Risk-Adjusted Performance

0 of 100

 
Weak
 
Strong
Very Weak
Over the last 90 days Global X Aging has generated negative risk-adjusted returns adding no value to investors with long positions. Despite nearly stable basic indicators, Global X is not utilizing all of its potentials. The current stock price disturbance, may contribute to mid-run losses for the stockholders.
Health Care Select 

Risk-Adjusted Performance

0 of 100

 
Weak
 
Strong
Very Weak
Over the last 90 days Health Care Select has generated negative risk-adjusted returns adding no value to investors with long positions. In spite of fairly stable essential indicators, Health Care is not utilizing all of its potentials. The latest stock price fuss, may contribute to near-short-term losses for the sophisticated investors.

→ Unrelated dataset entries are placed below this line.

-- ==== Sys2Proof/Machine/ScalarCmds.lean ====
section
/-! DEFINITION. The scalar commands SINV and SGCD (41_scalar.md). -/

namespace Sys2Proof.Machine

/-- `Exec` of SINV (41_scalar.md R150). -/
def sinvResult (s : State) : CmdResult := do
  let m ← commonPrefix s [] [] true
  require (gcdMod m (scalarOperand s m) = 1) (.err .noInverse .none)
  .ok [.scalarR (invMod m (scalarOperand s m))]

/-- SINV (41_scalar.md R150): `SCALAR_R <- inv_m(a)`. -/
def execSinv (s : State) : Host.Outcome State Fault Refusal := .next (complete s (sinvResult s))

/-- `Exec` of SGCD (41_scalar.md R152). -/
def sgcdResult (s : State) : CmdResult := do
  let m ← commonPrefix s [] [] true
  .ok [.scalarR (gcdMod m (scalarOperand s m))]

/-- SGCD (41_scalar.md R152): `SCALAR_R <- gcd(a, m)`. -/
def execSgcd (s : State) : Host.Outcome State Fault Refusal := .next (complete s (sgcdResult s))

end Sys2Proof.Machine
end

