-- ==== Sys2Proof/Machine/Step.lean ====
section
/-! DEFINITION. One step of the block: the next event of the total order (20_memory.md R70). -/

namespace Sys2Proof.Machine

/-- One step: the next scheduled event, as the bus delivers it (20_memory.md R73); when none is left, the engine's completion step, which a fair run takes
(40_command_model.md R125; log 2). -/
def step (s : State) : Host.Outcome State Fault Refusal :=
  match s.sched with
  | [] => engineStep s
  | ev :: rest => takeEvent (arrive s ev rest).2 (arrive s ev rest).1

/-- `s` with the command of table bits `w` accepted and its completion next (log 9): the block has no program counter, and a
command is placed by a `CMD` write (10_state.md R21, R28). -/
def State.withFetchWord (s : State) (nbits w : Nat) : State := loadCommand s (tableWord nbits w)

end Sys2Proof.Machine
end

Global X and Health Care Volatility Contrast

   Predicted Return Density   
       Returns  

Pair Trading with Global X and Health Care

The main advantage of trading using opposite Global X and Health Care positions is that it hedges away some unsystematic risk. Because of two separate transactions, even if Global X position performs unexpectedly, Health Care can make up some of the losses. Pair trading also minimizes risk from directional movements in the market. For example, if an entire industry or sector drops because of unexpected headlines, the short position in Health Care will offset losses from the drop in Health Care's long position.
The idea behind Global X Aging and Health Care Select pairs trading is to make the combined position market-neutral, meaning the overall market's direction will not affect its win or loss (or potential downside or upside). This can be achieved by designing a pairs trade with two highly correlated stocks or equities that operate in a similar space or sector, making it possible to obtain profits through simple and relatively low-risk investment.
Check out your portfolio center.
Note that this page's information should be used as a complementary analysis to find the right mix of equity instruments to add to your existing portfolios or create a brand new portfolio. You can also try the Portfolio Dashboard module to portfolio dashboard that provides centralized access to all your investments.